→ **Work task**:
Repeat only the lines running from the beginning of the material through the line that contains "the core OFF, as".

►

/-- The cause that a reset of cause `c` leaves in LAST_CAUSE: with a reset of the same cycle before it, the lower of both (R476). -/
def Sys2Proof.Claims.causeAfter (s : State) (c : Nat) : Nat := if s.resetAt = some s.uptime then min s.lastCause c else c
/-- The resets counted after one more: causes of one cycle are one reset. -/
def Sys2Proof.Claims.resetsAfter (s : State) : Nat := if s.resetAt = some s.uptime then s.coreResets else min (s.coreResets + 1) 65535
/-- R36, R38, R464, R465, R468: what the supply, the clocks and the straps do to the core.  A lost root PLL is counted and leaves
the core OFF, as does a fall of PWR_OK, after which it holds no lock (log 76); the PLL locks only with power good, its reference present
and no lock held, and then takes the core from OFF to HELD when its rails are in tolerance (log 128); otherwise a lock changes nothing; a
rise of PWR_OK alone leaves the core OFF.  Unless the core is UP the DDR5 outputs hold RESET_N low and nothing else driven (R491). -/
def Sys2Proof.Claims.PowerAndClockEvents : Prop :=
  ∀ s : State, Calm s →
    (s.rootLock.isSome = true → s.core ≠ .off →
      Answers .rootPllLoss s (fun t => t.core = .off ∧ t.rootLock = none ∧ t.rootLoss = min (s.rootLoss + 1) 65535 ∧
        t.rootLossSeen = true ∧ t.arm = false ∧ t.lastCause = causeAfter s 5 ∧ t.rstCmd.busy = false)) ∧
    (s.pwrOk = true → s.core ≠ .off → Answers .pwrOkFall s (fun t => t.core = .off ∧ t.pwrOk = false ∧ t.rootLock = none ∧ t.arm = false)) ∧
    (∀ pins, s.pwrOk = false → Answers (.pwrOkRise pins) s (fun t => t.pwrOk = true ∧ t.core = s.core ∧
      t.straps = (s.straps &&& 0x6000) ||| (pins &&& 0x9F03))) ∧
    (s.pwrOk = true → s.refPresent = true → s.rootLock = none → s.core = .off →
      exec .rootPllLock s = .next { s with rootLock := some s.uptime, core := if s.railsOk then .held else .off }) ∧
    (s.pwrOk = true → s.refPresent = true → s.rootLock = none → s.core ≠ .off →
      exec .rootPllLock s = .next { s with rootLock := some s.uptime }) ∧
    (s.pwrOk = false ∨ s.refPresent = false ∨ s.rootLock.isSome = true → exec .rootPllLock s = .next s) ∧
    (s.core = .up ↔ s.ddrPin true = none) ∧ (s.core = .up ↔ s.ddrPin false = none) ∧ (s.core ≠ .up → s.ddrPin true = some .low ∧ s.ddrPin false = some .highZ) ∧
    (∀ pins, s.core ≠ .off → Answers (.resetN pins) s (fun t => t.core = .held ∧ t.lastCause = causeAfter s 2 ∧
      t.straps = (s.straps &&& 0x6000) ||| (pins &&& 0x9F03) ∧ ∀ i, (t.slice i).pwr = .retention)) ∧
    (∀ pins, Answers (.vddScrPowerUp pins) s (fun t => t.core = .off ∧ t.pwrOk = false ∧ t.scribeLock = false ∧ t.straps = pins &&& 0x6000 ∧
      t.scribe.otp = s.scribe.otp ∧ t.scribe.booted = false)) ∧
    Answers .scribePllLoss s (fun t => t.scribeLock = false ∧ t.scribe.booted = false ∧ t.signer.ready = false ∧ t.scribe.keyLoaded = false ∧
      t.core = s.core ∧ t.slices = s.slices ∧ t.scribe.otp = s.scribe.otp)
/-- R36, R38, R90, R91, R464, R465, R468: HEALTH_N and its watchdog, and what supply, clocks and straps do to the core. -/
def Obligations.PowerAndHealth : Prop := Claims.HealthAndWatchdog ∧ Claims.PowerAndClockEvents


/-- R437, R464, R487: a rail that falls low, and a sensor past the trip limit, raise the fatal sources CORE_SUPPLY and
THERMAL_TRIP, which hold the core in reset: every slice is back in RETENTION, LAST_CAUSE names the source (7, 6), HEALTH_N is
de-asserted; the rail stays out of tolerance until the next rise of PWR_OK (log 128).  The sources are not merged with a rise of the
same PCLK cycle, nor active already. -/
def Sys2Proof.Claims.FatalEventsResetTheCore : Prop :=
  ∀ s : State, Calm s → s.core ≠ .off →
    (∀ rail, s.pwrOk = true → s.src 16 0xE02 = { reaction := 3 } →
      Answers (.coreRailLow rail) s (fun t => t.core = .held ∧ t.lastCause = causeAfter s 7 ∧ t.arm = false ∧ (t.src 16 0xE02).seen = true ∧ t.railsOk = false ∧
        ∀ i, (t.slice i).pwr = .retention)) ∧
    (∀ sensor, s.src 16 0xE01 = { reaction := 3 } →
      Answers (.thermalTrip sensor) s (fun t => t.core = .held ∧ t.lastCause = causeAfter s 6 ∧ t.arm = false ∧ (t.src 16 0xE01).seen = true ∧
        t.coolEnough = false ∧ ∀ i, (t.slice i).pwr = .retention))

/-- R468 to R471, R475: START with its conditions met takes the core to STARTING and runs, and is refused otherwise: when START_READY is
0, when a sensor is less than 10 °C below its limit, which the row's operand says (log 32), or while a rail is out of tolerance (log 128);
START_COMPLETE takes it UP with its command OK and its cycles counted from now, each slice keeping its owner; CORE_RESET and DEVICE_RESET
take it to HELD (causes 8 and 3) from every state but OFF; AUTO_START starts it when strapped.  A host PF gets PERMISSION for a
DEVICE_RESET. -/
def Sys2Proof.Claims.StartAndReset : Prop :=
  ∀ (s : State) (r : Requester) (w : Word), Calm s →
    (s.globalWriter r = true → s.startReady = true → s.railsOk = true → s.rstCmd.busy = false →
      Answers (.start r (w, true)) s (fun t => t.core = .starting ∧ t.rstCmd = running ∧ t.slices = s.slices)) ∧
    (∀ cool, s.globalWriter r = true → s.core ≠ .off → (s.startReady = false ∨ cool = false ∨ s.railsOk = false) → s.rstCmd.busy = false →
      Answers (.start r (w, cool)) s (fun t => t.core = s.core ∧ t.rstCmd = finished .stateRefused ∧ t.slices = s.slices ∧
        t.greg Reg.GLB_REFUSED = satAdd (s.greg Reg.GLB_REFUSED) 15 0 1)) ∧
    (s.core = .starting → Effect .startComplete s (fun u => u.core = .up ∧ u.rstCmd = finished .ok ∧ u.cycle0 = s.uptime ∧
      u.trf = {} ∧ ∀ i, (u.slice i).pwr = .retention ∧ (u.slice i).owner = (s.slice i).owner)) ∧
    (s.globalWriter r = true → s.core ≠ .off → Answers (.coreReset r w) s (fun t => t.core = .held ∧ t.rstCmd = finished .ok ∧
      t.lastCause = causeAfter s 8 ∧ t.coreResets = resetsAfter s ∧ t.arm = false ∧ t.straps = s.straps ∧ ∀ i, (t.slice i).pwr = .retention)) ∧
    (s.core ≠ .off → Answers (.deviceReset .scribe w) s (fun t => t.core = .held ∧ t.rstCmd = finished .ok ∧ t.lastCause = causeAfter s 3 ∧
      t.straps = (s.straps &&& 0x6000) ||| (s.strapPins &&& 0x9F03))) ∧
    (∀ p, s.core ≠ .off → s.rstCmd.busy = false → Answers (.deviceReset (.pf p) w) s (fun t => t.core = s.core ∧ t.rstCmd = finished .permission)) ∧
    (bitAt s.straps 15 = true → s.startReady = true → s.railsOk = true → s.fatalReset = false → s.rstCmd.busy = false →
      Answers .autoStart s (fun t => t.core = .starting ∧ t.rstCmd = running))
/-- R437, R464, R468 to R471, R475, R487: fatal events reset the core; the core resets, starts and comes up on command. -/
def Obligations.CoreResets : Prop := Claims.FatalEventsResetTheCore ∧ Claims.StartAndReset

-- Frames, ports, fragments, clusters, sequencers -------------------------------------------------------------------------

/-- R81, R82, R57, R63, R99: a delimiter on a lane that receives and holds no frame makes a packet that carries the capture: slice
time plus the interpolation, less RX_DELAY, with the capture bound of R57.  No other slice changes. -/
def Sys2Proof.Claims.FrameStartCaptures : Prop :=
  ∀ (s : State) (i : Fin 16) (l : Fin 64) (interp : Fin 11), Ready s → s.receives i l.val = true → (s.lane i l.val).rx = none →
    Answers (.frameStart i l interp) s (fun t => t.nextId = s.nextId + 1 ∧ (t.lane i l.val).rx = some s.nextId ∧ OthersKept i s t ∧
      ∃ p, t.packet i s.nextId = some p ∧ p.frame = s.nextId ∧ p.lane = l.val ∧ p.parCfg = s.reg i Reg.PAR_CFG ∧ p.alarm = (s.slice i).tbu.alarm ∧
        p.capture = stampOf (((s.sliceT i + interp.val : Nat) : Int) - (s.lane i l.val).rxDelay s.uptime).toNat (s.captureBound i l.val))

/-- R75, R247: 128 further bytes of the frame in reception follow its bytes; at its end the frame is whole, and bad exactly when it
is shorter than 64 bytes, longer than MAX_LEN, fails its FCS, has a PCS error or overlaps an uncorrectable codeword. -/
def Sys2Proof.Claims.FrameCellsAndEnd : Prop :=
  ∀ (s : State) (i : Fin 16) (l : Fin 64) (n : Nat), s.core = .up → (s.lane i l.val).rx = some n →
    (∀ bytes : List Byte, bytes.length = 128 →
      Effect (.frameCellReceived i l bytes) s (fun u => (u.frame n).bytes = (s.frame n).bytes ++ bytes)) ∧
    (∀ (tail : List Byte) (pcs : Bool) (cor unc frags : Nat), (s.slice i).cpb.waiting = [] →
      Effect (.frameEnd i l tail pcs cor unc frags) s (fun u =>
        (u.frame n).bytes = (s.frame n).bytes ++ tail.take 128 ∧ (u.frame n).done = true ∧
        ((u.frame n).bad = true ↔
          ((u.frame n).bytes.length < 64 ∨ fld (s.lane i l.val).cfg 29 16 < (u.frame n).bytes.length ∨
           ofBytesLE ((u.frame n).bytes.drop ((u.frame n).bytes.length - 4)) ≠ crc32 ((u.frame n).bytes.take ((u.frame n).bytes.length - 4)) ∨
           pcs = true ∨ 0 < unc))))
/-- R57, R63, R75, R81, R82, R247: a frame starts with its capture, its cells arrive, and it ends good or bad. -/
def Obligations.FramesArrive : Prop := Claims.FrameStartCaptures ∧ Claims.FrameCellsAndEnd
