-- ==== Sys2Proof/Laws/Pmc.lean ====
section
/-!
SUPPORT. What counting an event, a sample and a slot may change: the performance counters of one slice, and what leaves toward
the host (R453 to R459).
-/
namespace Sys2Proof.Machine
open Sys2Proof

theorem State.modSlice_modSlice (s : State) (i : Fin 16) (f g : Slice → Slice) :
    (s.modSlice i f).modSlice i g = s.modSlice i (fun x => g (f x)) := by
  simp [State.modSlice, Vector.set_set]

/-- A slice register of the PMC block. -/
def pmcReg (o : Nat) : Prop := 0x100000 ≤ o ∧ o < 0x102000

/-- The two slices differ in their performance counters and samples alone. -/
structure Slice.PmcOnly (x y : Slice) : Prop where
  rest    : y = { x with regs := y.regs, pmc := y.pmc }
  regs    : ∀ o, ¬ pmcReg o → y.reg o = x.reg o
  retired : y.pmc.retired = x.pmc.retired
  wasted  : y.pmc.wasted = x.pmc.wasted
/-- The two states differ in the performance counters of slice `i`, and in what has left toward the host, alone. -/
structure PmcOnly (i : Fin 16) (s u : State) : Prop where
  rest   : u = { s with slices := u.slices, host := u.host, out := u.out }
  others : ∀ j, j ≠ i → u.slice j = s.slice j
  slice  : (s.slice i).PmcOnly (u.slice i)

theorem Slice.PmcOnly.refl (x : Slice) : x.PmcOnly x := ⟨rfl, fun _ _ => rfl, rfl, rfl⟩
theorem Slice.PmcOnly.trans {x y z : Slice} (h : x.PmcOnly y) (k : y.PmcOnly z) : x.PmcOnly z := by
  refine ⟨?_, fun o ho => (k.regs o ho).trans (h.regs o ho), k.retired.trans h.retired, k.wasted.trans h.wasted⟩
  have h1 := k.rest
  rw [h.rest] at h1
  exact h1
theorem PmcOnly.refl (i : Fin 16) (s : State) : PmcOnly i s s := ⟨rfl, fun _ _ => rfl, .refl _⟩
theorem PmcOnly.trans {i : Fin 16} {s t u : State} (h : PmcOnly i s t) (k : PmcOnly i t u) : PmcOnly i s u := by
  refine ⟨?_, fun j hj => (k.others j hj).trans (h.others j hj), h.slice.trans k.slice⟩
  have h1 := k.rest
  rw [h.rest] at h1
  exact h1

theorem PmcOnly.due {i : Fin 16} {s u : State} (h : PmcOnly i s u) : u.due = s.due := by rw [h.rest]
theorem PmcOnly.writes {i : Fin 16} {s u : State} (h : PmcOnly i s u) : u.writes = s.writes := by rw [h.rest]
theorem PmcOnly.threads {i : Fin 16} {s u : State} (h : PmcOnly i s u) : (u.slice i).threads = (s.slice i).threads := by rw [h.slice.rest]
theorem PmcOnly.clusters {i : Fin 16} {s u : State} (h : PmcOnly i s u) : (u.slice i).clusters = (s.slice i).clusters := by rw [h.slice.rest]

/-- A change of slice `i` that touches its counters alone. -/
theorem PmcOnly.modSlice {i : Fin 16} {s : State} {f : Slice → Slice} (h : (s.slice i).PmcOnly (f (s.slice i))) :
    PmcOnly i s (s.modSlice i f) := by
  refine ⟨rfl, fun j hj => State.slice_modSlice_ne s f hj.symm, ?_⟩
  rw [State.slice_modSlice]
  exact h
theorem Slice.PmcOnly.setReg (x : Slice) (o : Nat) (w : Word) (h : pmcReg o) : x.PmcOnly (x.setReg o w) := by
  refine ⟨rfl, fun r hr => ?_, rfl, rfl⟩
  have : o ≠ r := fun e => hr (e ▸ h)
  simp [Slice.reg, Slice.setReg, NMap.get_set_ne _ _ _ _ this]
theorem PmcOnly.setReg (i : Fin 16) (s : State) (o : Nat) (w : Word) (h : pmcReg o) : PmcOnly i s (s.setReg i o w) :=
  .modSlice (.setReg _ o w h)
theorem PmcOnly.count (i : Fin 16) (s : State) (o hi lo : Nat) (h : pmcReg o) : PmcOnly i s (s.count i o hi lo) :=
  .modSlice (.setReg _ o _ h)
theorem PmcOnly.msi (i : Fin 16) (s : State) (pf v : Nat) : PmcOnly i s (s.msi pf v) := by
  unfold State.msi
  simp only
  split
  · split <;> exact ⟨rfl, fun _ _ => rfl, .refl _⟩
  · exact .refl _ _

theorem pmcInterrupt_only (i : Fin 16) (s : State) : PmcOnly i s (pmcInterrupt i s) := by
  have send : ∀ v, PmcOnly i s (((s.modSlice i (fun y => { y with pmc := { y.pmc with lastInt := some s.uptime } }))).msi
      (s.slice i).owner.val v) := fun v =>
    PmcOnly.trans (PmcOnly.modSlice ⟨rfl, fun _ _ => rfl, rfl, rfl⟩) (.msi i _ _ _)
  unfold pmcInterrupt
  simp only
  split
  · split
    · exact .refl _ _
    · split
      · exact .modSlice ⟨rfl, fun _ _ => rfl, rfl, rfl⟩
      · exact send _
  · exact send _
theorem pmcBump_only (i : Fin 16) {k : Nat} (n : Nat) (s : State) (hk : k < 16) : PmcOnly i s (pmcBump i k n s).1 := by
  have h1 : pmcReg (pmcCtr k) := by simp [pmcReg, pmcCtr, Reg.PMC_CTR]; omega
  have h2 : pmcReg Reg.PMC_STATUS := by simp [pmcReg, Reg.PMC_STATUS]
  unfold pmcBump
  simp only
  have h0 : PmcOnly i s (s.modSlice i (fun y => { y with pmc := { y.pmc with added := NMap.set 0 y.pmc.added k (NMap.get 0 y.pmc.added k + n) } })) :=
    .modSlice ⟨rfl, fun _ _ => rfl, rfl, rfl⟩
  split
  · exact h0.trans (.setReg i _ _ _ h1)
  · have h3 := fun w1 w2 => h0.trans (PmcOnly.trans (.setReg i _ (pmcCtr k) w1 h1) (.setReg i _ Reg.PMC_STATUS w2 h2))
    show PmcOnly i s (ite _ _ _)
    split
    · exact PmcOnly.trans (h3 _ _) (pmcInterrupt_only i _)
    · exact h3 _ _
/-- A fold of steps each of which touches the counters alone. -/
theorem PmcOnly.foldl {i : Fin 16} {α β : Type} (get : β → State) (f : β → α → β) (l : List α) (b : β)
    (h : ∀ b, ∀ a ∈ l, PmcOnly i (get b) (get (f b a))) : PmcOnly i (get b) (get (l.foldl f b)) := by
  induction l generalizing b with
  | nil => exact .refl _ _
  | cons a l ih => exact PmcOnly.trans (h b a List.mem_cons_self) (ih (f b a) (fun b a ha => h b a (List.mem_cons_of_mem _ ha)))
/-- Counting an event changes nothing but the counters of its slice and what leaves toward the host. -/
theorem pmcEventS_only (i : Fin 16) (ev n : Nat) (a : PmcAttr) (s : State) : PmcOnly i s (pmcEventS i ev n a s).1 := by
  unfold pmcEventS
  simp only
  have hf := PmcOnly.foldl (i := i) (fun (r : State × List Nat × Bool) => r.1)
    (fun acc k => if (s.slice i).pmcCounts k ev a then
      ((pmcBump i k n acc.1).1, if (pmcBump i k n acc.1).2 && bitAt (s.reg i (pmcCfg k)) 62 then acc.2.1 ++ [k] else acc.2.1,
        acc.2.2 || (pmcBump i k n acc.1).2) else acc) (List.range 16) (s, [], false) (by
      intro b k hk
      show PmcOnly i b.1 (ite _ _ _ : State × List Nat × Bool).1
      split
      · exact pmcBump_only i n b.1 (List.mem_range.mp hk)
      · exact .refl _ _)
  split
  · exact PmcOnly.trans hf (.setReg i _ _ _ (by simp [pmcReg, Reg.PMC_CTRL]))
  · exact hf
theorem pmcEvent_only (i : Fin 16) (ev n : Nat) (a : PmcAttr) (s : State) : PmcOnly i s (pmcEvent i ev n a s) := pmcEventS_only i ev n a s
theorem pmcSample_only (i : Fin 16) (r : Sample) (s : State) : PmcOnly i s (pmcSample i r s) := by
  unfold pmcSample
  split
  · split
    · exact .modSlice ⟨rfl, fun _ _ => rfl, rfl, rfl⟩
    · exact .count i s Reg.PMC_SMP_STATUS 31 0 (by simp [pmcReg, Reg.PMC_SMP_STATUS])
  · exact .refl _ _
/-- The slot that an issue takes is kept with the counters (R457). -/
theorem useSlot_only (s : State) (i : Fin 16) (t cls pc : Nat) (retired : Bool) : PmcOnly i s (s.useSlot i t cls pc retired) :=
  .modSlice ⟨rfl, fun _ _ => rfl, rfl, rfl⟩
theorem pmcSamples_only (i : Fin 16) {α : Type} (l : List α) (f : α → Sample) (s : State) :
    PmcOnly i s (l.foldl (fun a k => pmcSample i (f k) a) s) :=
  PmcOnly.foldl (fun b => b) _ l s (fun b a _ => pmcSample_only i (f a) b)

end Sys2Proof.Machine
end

◄

→ **Your response**:
/-- The cause that a reset of cause `c` leaves in LAST_CAUSE: with a reset of the same cycle before it, the lower of both (R476). -/
def Sys2Proof.Claims.causeAfter (s : State) (c : Nat) : Nat := if s.resetAt = some s.uptime then min s.lastCause c else c
/-- The resets counted after one more: causes of one cycle are one reset. -/
def Sys2Proof.Claims.resetsAfter (s : State) : Nat := if s.resetAt = some s.uptime then s.coreResets else min (s.coreResets + 1) 65535
/-- R36, R38, R464, R465, R468: what the supply, the clocks and the straps do to the core.  A lost root PLL is counted and leaves
the core OFF, as does a fall of PWR_OK, after which it holds no lock (log 76); the PLL locks only with power good, its reference present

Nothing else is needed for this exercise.